Poetry Scores' movie Go South for Animal Index: a Fable of Los Alamos will screen 7 p.m. Friday, April 4 in the Liberal Arts Theater, Room LAC 1350, at Southwestern Illinois Community College (SWIC), 2500 Carlyle, Belleville, Illinois.
This SWIC faculty screening is free and open to the public.
Dan Cross, professor of film at SWIC, edited Go South for Animal Index and was one of its directors of photography and camera operators. He also directed many of the scenes he shot. He even makes an actor cameo as a uranium-mining Debased Cog, the movie's zombie-equivalents at the bottom of the atomic bomb effort.

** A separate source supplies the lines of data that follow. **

-- ==== Sys2Proof/Word.lean ====
section
/-! DEFINITION. The word types of the SV7420: bytes, node numbers, stamps, phases, slots. -/

namespace Sys2Proof

/-- One byte of a stream, a tag or a management frame. -/
abbrev Byte := BitVec 8

/-- A 16-bit field: node numbers, trail numbers, epochs, masks, check values. -/
abbrev Half := BitVec 16

/-- A stamp: a value of the 32-bit stamp counter (R1). -/
abbrev Stamp := BitVec 32

/-- A cycle phase, 0..31, phase 0 following phase 31 (R3, R7). -/
abbrev Phase := BitVec 5

/-- A trail slot, 0..127 (R3). -/
abbrev Slot := Fin 128

end Sys2Proof
end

"Dan joined our shoot as a zombie extra, but we soon realized we had the movie-making equivalent of atomic energy on our hands," says Chris King, director, a Granite City native. "He was shooting on every scene we could get him from that day on, and often left alone to direct the scenes he shot. Then, when we were done shooting, we just handed him all the footage, with some pretty spare editing instructions, and let him assemble the movie."

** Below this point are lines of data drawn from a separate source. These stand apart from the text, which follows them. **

-- ==== Sys2Proof/Machine/Handoffs.lean ====
section
/-! DEFINITION. The events that one block hands to another, each taken as an event of its own: CYCLE_REPORT, STREAM_LOSS,
ECHO_RECEIPT, ACCEPTED_SAMPLE, WITHDRAW_REQUEST, FILTER_RESET_REQUEST, BASELINE_WRITE, FINDING. Without such an event
in flight there is nothing to take. -/

namespace Sys2Proof.Machine

/-- CYCLE_REPORT (R74, R76, R81, R84, R90, R94). -/
def execCycleReport (i : Slot) (s : State) : Host.Outcome State Fault Refusal :=
  act s fun s =>
    match s.slots[i].inFlight.reports with
    | [] => s
    | r :: rest => s.modSlot i fun sl =>
        takeReport (checkInputs s) i r { sl with inFlight := { sl.inFlight with reports := rest } }

/-- STREAM_LOSS (R75). -/
def execStreamLoss (i : Slot) (s : State) : Host.Outcome State Fault Refusal :=
  act s fun s =>
    if s.slots[i].inFlight.losses = 0 then s
    else s.modSlot i fun sl =>
      takeStreamLoss (checkInputs s) i
        { sl with inFlight := { sl.inFlight with losses := sl.inFlight.losses - 1 } }

/-- ECHO_RECEIPT (R115, R116, R120). -/
def execEchoReceipt (i : Slot) (s : State) : Host.Outcome State Fault Refusal :=
  act s fun s =>
    match s.slots[i].inFlight.echoes with
    | [] => s
    | h :: rest =>
      takeHandoff (s.modSlot i fun sl => { sl with inFlight := { sl.inFlight with echoes := rest } }) i h

/-- ACCEPTED_SAMPLE (R92). -/
def execAcceptedSample (i : Slot) (s : State) : Host.Outcome State Fault Refusal :=
  act s fun s =>
    if s.slots[i].inFlight.samples = 0 then s
    else s.modSlot i fun sl =>
      takeSample (checkInputs s) i
        { sl with inFlight := { sl.inFlight with samples := sl.inFlight.samples - 1 } }

/-- WITHDRAW_REQUEST (R113). -/
def execWithdrawRequest (i : Slot) (s : State) : Host.Outcome State Fault Refusal :=
  act s fun s =>
    if s.slots[i].inFlight.withdraws = 0 then s
    else withdrawSlot
      (s.modSlot i fun sl => { sl with inFlight := { sl.inFlight with withdraws := sl.inFlight.withdraws - 1 } }) i

/-- FILTER_RESET_REQUEST (R114). -/
def execFilterResetRequest (i : Slot) (s : State) : Host.Outcome State Fault Refusal :=
  act s fun s =>
    match s.slots[i].inFlight.filterResets with
    | [] => s
    | _ :: rest => s.modSlot i fun sl =>
      { sl with probe := resetFilter sl.probe
                inFlight := { sl.inFlight with filterResets := rest } }

/-- BASELINE_WRITE: the captured value is written to its side's baseline (R77). -/
def execBaselineWrite (i : Slot) (s : State) : Host.Outcome State Fault Refusal :=
  act s fun s =>
    match s.slots[i].inFlight.baselines with
    | [] => s
    | (side, value) :: rest => s.modSlot i fun sl =>
        { sl with map := writeBaseline sl.map side value
                  inFlight := { sl.inFlight with baselines := rest } }

/-- FINDING (R140, R143, R144, R145). -/
def execFinding (i : Slot) (s : State) : Host.Outcome State Fault Refusal :=
  act s fun s =>
    match s.slots[i].inFlight.findings with
    | [] => s
    | f :: rest =>
      takeFinding (s.modSlot i fun sl => { sl with inFlight := { sl.inFlight with findings := rest } }) f

end Sys2Proof.Machine
end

"The edit has taken nearly a year of work, but I was happy to do it because the of the quality of the material," Cross told the Belleville News-Democrat before the film's appearance in the 2013 St. Louis International Film Festival.
Cross is sharing director credit with King on the next Poetry Scores movie, Jack Ruby's America, and will also direct photography on that movie and edit it.
Cross is an accomplished filmmaker in his own right, including the animated short Dive, which premiered at the St. Louis International Film Festival on the same bill as A: Anonymous by Daniel Bowers, widely recognized as the best independent feature film produced in St. Louis.
Go South for Animal Index, a 90-minute feature, will screen with a new short film by Stacy Singh, a SWIC colleague.
Following the screening, Cross and Singh will be joined by Chris King, director of Go South for Animal Index, to discuss their movies with the audience.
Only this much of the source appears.